══ Data for analysis ══

/-- A re-dye's chunk passes its slice: it is decrypted and encrypted again (R225), once both keys are there (R356); true when both passes
have run whole. -/
def State.dyePass (s : State) (m : Move) (cid : Nat) (e : CtbEnt) : Bool × State :=
  match s.req m.tag with
  | some r =>
    if m.redye then
      let (old, s) := s.keyWait r.slice m.tag (hVat e.vat e.keyGen)
      let (new, s) := s.keyWait r.slice m.tag (hVat e.vat (((AL.get e.vat s.vat.vats).map (·.keyGen)).getD e.keyGen))
      if !(old && new) then (false, s) else
      let n := 2 * ceilDiv (512 * e.len - 64) 4096
      let (ran, s) := s.segRun r.slice [0] (.copy m.tag cid) n m.tag true
      (ran, if ran then s.bump (F.DSL_CPH_CNT_SEG_COUNT r.slice) n else s)
    else (true, s)
  | none => (true, s)

/-- A moved chunk is read whole: it is placed unchanged in a destination band of the same shard, or re-encrypted by a
re-dye, which waits while only the reserve is left (R228, R292). -/
def State.movePlace (s : State) (cid : Nat) : State :=
  let e := s.ctbEnt cid
  match AL.get cid s.ftl.moves, s.band e.band with
  | some m, some b =>
    if m.left ≠ 0 ∨ m.stage ≠ 0 ∨ (m.redye ∧ s.shardSpace b.shard < withParity e.len b.d b.p) then s else
      let (ran, s) := s.dyePass m cid e
      if !ran then s else
      let s := if s.shardSpace b.shard = 0 then s.bump F.BND_CNT_RSV_DRAW_COUNT e.len else s
      match s.place 1 cid b.shard (if m.redye then 0 else 2) e.len (fun b => (s.movedEnt m cid b).stored) with
      | (none, s) => s
      | (some _, s) => s.modFtl (fun t => { t with moves := AL.put cid { m with stage := 1 } t.moves })
  | _, _ => s

/-- A range of a moved chunk has come. -/
def State.moveGot (s : State) (cid : Nat) : State :=
  match AL.get cid s.ftl.moves with
  | some m => (s.modFtl (fun t => { t with moves := AL.put cid { m with left := m.left - 1 } t.moves })).movePlace cid
  | none => s

/-- A range of a moved chunk could not be read: it is read once more by reconstruct, and a rebuild that fails leaves the
chunk where it is (R227, R285). -/
def State.moveBad (s : State) (cid : Nat) : State :=
  match AL.get cid s.ftl.moves with
  | none => s
  | some m =>
    if !m.rebuilt then s.moveGo cid true else (s.moveFail cid).victimCheck m.src

/-- A moved chunk's rows are programmed: its relocation record lands (R282 step 4, R283). A chunk that its entry names elsewhere by now
is read again there, and the copy is dead (R226, R284). -/
def State.moveProgrammed (s : State) (cid band offset len : Nat) : State :=
  match AL.get cid s.ftl.moves with
  | none => s.abandon band len
  | some m =>
    let e := s.ctbEnt cid
    if e.band ≠ m.band ∨ e.offset ≠ m.off then (s.abandon band len).moveGo cid false
    else
      let s := s.modFtl (fun t => { t with moves := AL.put cid { m with stage := 2 } t.moves })
      let s := if m.redye then s.bump F.VAT_CNT_REDYE_CHUNKS_COUNT else s
      s.land (.ctb cid { s.movedEnt m cid band with count := 0, band := band, offset := offset }) none

/-- Bands of the shards held go on to what their states ask for: after a recovery or a takeover a relocation restarts from the summary, and
a CLOSED band with nothing pending is sealed (R286, R302). -/
def State.bandsGoOn (s : State) : State :=
  if !s.serving then s else
    s.ftl.bands.foldl (fun s q =>
      if q.2.state = 2 then s.sealCheck q.1
      else if q.2.state = 4 then (s.movesOf q.1).victimCheck q.1
      else if q.2.state = 5 then s.heldCheck q.1
      else s) s

/-- Moves that found no band, or no room on their slice, go on. -/
def State.movesGoOn (s : State) : State :=
  ((s.ftl.moves.filter (fun q => q.2.stage == 0 && q.2.left == 0)).foldl (fun s q => s.movePlace q.1) s).bandsGoOn

/-! ### The re-dye sweep (R224 to R230) -/

/-- Live chunks of a band still to re-dye: of the vat, at the old generation, not yet on the move. -/
def State.oldChunks (s : State) (b : Nat) : List Nat :=
  (s.liveIn b).filter (fun c =>
    let e := s.ctbEnt c
    e.vat == s.get F.VAT_REDYE_STAT_VAT && e.keyGen == s.get F.VAT_REDYE_STAT_FROM_GEN)

/-- Both sweeps have ended (R230): the old key goes, or is kept with `INCOMPLETE`. -/
def State.redyeEnd (s : State) (peerFailed : Nat) : State :=
  let v := s.get F.VAT_REDYE_STAT_VAT
  let s := (s.modVat (fun t => { t with sweepVat := none, peerSweep := none, ownEnded := false })).set F.VAT_REDYE_STAT_ACTIVE 0
  if s.get F.VAT_REDYE_STAT_FAILED = 0 ∧ peerFailed = 0 then
    let s := s.keyRemove (hVat v (s.get F.VAT_REDYE_STAT_FROM_GEN))
    match AL.get v s.vat.vats with
    | some x => (s.setVat v { x with oldLive := false }).set F.VAT_REDYE_STAT_INCOMPLETE 0
    | none => s
  else s.set F.VAT_REDYE_STAT_INCOMPLETE 1

/-- Bands that the sweep has still to pass after a band, in rising identity: those formed since are among them (R225). Past the last of
them it looks where the entries of chunks that it found pinned name by now (R284). -/
def State.sweepAfter (s : State) (b : Nat) : List Nat :=
  match s.sweepBands.filter (fun c => decide (b < c)) with
  | [] => s.sweepBands.filter (fun c => !(s.oldChunks c).all s.vat.sweepBad.contains)
  | l => l

/-- The cursor stands at the next band (R229). -/
def State.sweepTo (s : State) (l : List Nat) : State :=
  (s.modVat (fun t => { t with sweepLeft := l })).setAll [(F.VAT_REDYE_CURSOR_BAND, l.headD (s.get F.VAT_REDYE_CURSOR_BAND)),
    (F.VAT_REDYE_CURSOR_BANDS_LEFT, l.length)]

/-- A sweep that a reset or a takeover cut goes on from the recorded cursor (R229): its registers show it again. -/
def State.sweepResume (s : State) : State :=
  match s.vat.sweepVat.bind (fun v => (AL.get v s.vat.vats).map (fun x => (v, x))) with
  | some (v, x) =>
    if s.get F.VAT_REDYE_STAT_ACTIVE = 0 ∧ !s.vat.ownEnded ∧ x.oldLive ∧ s.serving then
      s.setAll [(F.VAT_REDYE_STAT_ACTIVE, 1), (F.VAT_REDYE_STAT_VAT, v), (F.VAT_REDYE_STAT_FROM_GEN, x.oldGen),
        (F.VAT_REDYE_STAT_TO_GEN, x.keyGen), (F.VAT_REDYE_STAT_FAILED, s.vat.sweepBad.length),
        (F.VAT_REDYE_CURSOR_BAND, s.vat.sweepLeft.headD 0), (F.VAT_REDYE_CURSOR_BANDS_LEFT, s.vat.sweepLeft.length)]
    else s
  | none => s

/-- Chunks the sweep may still begin in this beat: the rate, less those it has begun; none while no band can be formed above the
reserve (R228). -/
def State.sweepRoom (s : State) (sh : Nat) : Nat :=
  if s.canForm sh then s.get F.VAT_REDYE_CFG_RATE - (if s.vat.sweepBeat = s.beat then s.vat.sweepNow else 0) else 0

/-- Chunks of a band begin to move, counted in this beat. -/
def State.sweepBegin (s : State) (b : Nat) (go : List Nat) : State :=
  if go = [] then s else
    (go.foldl (fun (s : State) c => s.startMove c b true) s).modVat (fun t => { t with
      sweepNow := (if t.sweepBeat = s.beat then t.sweepNow else 0) + go.length, sweepBeat := s.beat })

/-- The sweep at a band (R225, R227, R228): chunks that could not be read are left; others begin to move; a band where all that is left
at the old generation could not be read is passed. -/
def State.sweepBand (s : State) (b : Nat) (failed : List Nat) : State :=
  let old := (s.oldChunks b).filter (fun c => !s.ftl.movers.contains c && !s.vat.sweepBad.contains c)
  let s : State := (old.filter failed.contains).foldl (fun (s : State) c => s.redyeFail c) s
  let go := (old.filter (fun c => !failed.contains c)).take (s.sweepRoom (((s.band b).map (·.shard)).getD s.side))
  let s := s.sweepBegin b go
  if (s.oldChunks b).all s.vat.sweepBad.contains then s.sweepTo (s.sweepAfter b) else s

/-- The head's own sweep has passed its last band (R230). -/
def State.sweepOver (s : State) : State :=
  ((s.modVat (fun t => { t with ownEnded := true })).set F.VAT_REDYE_STAT_ACTIVE 0).irq (Slot.VAT + 1) 1

/-- `REDYE_SWEEP_STEP` (R225 to R230): within the load limit and rate, the chunks of the next band start to move; a band with
none left is passed; when the last is passed and the peer's sweep has ended, the re-dye ends. -/
def execRedyeSweepStep (failed : List Nat) (peerEnded : Bool) (peerFailed : Nat) (s : State) : Res :=
  .next (
    let s := s.sweepResume
    if (s.get F.VAT_REDYE_STAT_ACTIVE = 0 ∧ !s.vat.ownEnded) ∨ !s.serving then s else
    let s : State := if peerEnded then s.modVat (fun t => { t with peerSweep := some peerFailed }) else s
    let s : State := match s.vat.sweepLeft with
      | [] => s
      | b :: _ => if !s.loadAtMost (s.get F.VAT_REDYE_CFG_MAX_LOAD_PCT) then s else s.sweepBand b failed
    let s : State := if s.vat.sweepLeft = [] ∧ !s.vat.ownEnded then s.sweepOver else s
    if s.vat.ownEnded then
      if s.mode = .solo then s.redyeEnd 0
      else match s.vat.peerSweep with
        | some f => s.redyeEnd f
        | none => s
    else s)

/-! ### The directory (R256, R258, R259) -/

/-- A write of `FTL_DIR_LOAD` that the bus lets through (R258). -/
def State.dirLoad (s : State) (kind : Nat) (pin snap : Bool) (space leaf : Nat) : State :=
  if s.get F.FTL_DIR_STAT_BUSY = 1 then s.raise Slot.FTL Cond.DIR_LOAD_BUSY
  else
    let sp := if kind = 1 ∧ snap then snapSpace space else space
    (s.modFtl (fun t => { t with loadKey := some (leafKey kind sp leaf, pin) })).set F.FTL_DIR_STAT_BUSY 1

/-- `FTL_DIR_LOAD` (R258). -/
def execFtlDirLoad (m kind : Nat) (pin snap : Bool) (space leaf : Nat) (s : State) : Res :=
  .next (s.busWr m Slot.FTL 0x128 (fun s => s.dirLoad kind pin snap space leaf))

/-- A load of a leaf ends with a result. -/
def State.dirDone (s : State) (r : Nat) : State :=
  ((s.modFtl (fun t => { t with loadKey := none, loadAgain := false })).setAll [(F.FTL_DIR_STAT_BUSY, 0), (F.FTL_DIR_STAT_RESULT, r)]).irq
    Slot.FTL 1

/-- A leaf is in the leaf cache with its pin. -/
def State.leafPut (s : State) (k : Nat) (pin : Bool) : State :=
  s.modFtl (fun t => { t with leaves := AL.upd k {} (fun l => { l with resident := true, pin := pin, useBeat := s.beat }) t.leaves })

/-- `FTL_DIR_LOAD_DONE` (R258, R259): 0 loaded, 1 absent, 2 read failed, 3 invalid. A leaf that fails its `CRC` is read once more by
reconstruct (R260). -/
def execFtlDirLoadDone (readOk : Bool) (s : State) : Res :=
  .next (match s.ftl.loadKey with
    | none => s
    | some (k, pin) =>
      if k / 2 ^ 60 = 0 then s.dirDone 3
      else if s.leafHere k then (s.leafPut k pin).dirDone 0
      else if !s.rootHas k then s.dirDone 1
      else if !readOk then
        (if s.ftl.loadAgain then s.dirDone 2
         else (s.raise Slot.FTL Cond.META_CHECK_FAIL (k % 2 ^ 36)).modFtl (fun t => { t with loadAgain := true }))
      else match s.leafRoom with
        | none => s.dirDone 2
        | some s => ((s.leafPut k pin).bump F.FTL_CNT_DIR_LOAD_COUNT).dirDone 0)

═══

◆ What is expected:
The answer is every line in the data where the word "Slot" appears.

◆ Your solution:
  ((s.modVat (fun t => { t with ownEnded := true })).set F.VAT_REDYE_STAT_ACTIVE 0).irq (Slot.VAT + 1) 1
  if s.get F.FTL_DIR_STAT_BUSY = 1 then s.raise Slot.FTL Cond.DIR_LOAD_BUSY
  .next (s.busWr m Slot.FTL 0x128 (fun s => s.dirLoad kind pin snap space leaf))
    Slot.FTL 1
         else (s.raise Slot.FTL Cond.META_CHECK_FAIL (k % 2 ^ 36)).modFtl (fun t => { t with loadAgain := true }))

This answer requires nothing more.